Only one stretch of the data below is needed. Output the lines from the one with "configuration of a ring. -/" up to and including the one with "cfg1 := putBits c1", exactly as they stand.

(Collected data entries)
######
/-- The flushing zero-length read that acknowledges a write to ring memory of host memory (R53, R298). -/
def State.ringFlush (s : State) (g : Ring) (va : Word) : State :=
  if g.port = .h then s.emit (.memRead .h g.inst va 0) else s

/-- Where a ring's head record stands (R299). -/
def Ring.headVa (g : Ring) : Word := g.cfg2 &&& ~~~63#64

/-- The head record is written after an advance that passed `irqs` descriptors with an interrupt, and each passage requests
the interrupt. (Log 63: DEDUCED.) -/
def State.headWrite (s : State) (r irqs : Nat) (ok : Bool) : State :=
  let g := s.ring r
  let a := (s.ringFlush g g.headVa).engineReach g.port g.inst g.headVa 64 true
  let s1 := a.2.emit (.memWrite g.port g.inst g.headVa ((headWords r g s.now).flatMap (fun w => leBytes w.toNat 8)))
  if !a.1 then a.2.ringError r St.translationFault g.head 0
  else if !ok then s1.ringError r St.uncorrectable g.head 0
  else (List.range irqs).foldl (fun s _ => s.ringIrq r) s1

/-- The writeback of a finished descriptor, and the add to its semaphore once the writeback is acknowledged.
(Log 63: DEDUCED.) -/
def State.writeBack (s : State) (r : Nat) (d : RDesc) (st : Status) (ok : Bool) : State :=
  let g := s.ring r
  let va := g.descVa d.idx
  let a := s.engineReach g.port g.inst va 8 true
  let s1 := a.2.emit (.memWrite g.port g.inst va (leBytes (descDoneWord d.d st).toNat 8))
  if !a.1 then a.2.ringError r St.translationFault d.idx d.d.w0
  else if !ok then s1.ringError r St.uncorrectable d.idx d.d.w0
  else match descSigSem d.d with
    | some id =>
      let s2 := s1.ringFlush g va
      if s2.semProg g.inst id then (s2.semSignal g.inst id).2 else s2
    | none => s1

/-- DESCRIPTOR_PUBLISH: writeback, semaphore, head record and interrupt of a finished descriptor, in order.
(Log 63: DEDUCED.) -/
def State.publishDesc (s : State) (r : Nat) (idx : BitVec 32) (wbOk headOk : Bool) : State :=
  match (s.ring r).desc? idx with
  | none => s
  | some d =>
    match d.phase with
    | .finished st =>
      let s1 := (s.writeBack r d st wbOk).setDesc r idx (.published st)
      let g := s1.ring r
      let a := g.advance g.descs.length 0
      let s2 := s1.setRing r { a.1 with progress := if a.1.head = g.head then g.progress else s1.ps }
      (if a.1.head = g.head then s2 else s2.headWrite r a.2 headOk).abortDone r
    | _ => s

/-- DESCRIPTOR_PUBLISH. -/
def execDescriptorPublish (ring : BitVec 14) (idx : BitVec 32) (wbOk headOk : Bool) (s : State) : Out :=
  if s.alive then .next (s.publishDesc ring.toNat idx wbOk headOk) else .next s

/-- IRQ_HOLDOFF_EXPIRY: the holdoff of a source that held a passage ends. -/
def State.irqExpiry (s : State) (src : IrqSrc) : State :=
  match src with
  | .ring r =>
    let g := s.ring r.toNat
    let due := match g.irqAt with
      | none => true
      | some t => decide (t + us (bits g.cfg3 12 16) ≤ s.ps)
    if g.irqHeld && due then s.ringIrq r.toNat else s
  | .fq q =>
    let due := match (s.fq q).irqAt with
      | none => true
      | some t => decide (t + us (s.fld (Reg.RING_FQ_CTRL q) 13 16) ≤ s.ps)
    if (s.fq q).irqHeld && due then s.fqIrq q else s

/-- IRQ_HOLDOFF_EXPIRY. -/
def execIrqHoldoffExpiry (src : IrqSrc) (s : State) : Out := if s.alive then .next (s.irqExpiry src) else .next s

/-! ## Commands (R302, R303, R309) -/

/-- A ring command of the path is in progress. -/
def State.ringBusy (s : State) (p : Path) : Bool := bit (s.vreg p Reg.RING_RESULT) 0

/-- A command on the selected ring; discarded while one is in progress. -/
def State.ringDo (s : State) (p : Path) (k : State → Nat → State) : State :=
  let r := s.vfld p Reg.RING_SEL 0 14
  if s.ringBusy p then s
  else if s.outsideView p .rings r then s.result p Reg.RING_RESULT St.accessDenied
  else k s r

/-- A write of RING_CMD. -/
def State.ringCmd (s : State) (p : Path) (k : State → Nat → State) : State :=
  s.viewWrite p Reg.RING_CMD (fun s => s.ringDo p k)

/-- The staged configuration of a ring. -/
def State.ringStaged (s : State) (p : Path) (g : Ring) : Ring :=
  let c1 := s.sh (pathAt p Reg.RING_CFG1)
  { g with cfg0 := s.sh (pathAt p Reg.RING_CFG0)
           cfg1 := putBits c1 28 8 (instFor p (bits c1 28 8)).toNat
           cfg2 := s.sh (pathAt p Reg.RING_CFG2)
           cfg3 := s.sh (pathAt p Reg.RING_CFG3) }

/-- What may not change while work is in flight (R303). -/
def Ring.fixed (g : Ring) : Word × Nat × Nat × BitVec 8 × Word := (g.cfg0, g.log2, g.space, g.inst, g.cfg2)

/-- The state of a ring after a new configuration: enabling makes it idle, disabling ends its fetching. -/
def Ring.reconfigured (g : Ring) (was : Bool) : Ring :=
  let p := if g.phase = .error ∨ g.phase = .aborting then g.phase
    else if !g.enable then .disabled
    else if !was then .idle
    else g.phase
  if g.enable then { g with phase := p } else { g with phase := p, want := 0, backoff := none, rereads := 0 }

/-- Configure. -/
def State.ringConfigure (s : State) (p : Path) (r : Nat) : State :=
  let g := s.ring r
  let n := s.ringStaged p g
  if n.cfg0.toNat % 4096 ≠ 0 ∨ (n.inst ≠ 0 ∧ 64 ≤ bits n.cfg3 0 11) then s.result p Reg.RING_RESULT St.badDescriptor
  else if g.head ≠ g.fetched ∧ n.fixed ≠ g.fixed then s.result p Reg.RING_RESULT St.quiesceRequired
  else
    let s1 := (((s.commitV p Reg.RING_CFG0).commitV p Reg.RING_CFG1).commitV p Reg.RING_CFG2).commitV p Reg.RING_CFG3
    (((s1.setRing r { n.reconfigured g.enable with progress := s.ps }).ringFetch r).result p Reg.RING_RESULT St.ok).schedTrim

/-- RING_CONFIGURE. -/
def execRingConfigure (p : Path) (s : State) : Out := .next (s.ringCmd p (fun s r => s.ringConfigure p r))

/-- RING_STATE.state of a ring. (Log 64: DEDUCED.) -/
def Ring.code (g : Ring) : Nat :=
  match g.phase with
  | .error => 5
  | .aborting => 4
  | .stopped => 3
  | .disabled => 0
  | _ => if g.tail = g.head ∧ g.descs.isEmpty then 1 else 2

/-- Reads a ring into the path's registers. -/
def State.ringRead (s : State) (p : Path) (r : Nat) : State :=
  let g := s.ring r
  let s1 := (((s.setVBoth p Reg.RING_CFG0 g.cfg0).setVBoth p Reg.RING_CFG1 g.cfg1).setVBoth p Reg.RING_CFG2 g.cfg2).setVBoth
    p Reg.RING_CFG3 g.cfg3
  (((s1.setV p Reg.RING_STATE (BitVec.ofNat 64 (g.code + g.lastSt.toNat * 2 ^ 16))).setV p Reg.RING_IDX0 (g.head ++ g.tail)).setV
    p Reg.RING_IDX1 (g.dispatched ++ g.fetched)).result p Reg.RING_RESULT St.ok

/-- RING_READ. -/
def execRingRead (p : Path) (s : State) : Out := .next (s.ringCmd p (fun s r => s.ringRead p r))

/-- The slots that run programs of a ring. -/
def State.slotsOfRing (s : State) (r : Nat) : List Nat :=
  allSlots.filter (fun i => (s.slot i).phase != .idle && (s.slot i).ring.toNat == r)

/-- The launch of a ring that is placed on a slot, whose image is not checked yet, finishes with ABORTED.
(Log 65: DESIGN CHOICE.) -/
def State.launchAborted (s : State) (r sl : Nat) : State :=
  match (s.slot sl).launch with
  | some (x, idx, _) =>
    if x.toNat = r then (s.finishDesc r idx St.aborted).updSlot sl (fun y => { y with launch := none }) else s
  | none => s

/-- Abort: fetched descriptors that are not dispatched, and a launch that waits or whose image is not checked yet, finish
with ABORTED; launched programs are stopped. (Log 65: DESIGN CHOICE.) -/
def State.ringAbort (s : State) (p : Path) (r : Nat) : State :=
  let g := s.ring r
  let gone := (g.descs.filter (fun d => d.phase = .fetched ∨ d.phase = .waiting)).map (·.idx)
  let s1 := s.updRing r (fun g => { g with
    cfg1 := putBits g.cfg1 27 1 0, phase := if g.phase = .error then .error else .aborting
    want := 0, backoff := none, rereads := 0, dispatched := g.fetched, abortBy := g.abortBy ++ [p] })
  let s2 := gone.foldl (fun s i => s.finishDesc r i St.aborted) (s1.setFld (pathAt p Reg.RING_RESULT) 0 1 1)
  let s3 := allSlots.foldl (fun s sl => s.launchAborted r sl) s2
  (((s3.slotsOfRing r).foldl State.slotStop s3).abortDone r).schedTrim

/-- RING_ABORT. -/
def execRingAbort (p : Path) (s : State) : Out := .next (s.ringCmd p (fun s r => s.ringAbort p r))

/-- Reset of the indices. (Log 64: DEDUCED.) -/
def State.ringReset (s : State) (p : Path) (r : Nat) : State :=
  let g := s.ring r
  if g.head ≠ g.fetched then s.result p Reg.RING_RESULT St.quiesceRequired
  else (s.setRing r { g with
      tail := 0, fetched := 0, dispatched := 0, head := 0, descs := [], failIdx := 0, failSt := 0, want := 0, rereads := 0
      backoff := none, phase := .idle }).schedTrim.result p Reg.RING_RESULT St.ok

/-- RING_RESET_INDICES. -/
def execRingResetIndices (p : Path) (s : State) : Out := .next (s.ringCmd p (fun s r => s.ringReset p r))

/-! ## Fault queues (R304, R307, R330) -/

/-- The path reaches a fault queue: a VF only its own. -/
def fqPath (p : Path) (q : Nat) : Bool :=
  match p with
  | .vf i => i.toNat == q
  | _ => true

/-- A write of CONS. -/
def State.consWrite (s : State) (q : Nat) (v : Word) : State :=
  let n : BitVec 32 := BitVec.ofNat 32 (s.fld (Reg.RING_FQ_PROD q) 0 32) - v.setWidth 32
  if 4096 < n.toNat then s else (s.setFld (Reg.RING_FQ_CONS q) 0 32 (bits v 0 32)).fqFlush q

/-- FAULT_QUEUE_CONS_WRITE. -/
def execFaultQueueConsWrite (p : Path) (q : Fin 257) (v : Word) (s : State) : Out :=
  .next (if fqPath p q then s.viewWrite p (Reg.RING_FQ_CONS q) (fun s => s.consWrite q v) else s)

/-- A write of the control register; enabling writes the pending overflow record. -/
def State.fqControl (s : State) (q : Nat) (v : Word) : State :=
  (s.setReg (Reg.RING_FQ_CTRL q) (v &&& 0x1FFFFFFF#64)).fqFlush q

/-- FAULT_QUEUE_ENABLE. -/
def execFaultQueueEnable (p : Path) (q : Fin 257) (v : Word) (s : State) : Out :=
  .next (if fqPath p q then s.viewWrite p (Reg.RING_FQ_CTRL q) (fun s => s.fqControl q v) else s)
######
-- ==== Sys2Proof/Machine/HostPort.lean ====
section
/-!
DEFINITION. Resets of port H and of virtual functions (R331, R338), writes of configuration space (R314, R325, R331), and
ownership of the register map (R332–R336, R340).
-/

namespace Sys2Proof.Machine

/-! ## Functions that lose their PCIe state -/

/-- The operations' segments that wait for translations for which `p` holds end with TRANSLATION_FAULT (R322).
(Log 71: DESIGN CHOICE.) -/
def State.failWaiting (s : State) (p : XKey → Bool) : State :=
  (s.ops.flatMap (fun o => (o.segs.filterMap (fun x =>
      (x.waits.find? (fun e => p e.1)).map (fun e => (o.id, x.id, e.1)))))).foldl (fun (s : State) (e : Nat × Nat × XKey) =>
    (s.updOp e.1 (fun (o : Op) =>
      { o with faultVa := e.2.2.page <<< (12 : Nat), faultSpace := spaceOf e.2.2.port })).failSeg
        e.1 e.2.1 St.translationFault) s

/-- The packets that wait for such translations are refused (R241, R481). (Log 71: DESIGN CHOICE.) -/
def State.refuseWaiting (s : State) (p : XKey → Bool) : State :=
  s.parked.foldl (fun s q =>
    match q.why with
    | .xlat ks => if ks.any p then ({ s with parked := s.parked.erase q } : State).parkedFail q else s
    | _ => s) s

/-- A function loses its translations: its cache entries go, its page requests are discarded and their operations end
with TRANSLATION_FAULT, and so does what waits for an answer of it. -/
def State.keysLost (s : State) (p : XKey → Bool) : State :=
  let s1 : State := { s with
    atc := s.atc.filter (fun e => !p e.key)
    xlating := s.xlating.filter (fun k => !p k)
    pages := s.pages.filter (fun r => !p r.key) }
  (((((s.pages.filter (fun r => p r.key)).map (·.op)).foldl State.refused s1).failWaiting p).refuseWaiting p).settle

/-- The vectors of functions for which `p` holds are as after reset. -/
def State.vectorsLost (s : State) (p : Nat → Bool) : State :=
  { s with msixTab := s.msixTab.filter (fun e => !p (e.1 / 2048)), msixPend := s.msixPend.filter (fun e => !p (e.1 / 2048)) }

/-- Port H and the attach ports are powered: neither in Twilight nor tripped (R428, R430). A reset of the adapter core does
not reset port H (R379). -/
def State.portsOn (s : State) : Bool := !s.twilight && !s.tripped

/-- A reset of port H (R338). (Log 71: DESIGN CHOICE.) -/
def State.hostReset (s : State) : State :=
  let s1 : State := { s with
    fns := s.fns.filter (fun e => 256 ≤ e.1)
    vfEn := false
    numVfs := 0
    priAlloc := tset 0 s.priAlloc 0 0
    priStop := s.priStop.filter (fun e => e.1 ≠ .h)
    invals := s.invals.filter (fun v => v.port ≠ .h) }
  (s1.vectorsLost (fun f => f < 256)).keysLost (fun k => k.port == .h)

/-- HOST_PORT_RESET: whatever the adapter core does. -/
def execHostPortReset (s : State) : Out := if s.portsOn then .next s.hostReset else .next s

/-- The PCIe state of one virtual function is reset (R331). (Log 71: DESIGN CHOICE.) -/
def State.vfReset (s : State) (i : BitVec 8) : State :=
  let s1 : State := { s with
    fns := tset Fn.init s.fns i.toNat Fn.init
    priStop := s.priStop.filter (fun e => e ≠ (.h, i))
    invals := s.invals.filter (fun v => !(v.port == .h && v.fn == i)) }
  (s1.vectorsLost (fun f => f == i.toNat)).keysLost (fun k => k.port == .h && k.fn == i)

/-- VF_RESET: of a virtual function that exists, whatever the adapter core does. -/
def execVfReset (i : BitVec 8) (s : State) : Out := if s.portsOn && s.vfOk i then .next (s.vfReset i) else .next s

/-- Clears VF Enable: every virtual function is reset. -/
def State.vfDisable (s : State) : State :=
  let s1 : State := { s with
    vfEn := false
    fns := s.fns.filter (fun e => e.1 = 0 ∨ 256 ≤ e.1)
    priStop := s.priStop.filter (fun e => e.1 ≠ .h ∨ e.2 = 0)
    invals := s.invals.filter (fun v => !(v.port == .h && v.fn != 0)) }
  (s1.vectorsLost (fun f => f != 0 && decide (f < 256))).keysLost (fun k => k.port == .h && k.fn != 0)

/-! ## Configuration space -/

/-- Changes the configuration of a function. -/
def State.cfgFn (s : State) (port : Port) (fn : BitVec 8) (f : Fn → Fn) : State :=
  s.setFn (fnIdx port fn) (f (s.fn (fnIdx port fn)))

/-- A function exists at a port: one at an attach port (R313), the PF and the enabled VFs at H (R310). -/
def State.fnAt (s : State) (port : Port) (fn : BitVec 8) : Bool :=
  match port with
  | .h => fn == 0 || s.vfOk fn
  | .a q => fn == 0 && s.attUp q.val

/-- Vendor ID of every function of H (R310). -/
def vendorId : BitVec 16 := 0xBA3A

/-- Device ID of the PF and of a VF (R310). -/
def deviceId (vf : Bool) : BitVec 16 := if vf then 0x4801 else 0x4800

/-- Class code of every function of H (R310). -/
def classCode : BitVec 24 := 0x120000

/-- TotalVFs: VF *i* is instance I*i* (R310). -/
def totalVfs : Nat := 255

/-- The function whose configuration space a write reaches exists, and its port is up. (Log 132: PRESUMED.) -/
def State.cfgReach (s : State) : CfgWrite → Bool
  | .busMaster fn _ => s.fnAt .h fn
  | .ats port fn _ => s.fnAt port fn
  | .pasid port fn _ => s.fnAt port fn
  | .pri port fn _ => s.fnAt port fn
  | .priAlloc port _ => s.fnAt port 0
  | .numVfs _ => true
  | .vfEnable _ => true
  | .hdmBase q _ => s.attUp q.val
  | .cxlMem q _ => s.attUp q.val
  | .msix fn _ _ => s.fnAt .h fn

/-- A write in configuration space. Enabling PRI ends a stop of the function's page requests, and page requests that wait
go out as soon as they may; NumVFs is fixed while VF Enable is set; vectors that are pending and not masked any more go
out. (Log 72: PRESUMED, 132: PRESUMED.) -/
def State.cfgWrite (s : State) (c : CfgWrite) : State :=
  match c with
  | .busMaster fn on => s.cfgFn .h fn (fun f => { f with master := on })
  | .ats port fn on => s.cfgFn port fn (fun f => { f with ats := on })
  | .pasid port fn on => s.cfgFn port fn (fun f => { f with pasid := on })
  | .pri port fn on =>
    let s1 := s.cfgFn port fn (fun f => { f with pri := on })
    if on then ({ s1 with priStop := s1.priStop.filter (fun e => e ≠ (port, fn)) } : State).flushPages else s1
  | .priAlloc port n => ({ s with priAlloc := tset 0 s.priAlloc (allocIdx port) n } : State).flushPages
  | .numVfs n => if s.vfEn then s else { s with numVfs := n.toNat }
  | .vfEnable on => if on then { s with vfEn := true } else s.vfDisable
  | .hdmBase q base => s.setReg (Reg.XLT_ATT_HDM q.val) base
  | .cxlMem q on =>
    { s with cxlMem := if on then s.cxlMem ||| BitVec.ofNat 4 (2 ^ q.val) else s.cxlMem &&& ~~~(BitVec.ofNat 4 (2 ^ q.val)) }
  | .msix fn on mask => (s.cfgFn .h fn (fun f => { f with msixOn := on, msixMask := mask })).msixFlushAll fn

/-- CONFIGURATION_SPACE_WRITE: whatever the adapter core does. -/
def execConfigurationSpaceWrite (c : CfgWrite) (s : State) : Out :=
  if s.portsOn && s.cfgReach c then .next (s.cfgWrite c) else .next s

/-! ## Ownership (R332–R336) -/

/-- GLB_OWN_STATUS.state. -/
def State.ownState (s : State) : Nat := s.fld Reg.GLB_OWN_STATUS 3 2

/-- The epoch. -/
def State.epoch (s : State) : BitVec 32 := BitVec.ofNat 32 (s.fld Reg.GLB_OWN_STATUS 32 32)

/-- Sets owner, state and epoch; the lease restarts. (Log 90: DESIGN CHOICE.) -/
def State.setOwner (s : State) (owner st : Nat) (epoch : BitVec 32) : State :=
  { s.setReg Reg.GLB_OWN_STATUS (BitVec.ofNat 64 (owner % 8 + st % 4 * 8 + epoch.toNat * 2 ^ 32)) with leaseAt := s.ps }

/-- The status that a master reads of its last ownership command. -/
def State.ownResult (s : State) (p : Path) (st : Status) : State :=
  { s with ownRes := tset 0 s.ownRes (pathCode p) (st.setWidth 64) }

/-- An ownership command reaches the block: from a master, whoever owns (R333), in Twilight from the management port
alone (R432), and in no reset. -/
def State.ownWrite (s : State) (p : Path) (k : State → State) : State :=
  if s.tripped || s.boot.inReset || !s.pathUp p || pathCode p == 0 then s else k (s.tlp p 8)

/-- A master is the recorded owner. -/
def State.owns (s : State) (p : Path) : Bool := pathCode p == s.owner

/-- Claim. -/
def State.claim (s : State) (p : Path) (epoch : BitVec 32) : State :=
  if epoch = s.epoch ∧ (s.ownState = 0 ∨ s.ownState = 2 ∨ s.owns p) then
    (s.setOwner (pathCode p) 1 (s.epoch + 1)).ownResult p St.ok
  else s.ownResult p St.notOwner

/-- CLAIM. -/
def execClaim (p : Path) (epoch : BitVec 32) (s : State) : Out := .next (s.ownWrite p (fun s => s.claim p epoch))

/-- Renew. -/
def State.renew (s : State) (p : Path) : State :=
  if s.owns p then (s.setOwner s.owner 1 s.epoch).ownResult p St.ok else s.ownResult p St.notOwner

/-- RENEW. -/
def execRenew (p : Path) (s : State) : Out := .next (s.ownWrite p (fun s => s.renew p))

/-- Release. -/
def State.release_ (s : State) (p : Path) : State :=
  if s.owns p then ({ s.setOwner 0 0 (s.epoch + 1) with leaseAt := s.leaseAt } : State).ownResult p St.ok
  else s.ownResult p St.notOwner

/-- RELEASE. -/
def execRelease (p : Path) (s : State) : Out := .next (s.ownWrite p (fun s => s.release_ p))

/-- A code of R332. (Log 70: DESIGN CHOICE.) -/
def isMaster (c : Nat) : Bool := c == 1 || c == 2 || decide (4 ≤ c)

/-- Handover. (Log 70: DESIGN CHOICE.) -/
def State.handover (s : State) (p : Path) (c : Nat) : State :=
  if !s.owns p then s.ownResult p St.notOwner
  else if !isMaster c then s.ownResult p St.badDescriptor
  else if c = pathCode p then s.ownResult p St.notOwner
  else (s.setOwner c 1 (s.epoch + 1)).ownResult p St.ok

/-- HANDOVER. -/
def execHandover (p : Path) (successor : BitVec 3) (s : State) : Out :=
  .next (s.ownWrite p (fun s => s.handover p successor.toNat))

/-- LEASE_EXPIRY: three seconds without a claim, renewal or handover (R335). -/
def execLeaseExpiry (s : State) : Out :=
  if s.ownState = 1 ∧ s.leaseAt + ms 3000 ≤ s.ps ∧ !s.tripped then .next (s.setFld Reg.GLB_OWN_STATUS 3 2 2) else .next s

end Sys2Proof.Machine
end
######
▶ **EXERCISE SOLUTION**:
/-- The staged configuration of a ring. -/
def State.ringStaged (s : State) (p : Path) (g : Ring) : Ring :=
  let c1 := s.sh (pathAt p Reg.RING_CFG1)
  { g with cfg0 := s.sh (pathAt p Reg.RING_CFG0)
           cfg1 := putBits c1 28 8 (instFor p (bits c1 28 8)).toNat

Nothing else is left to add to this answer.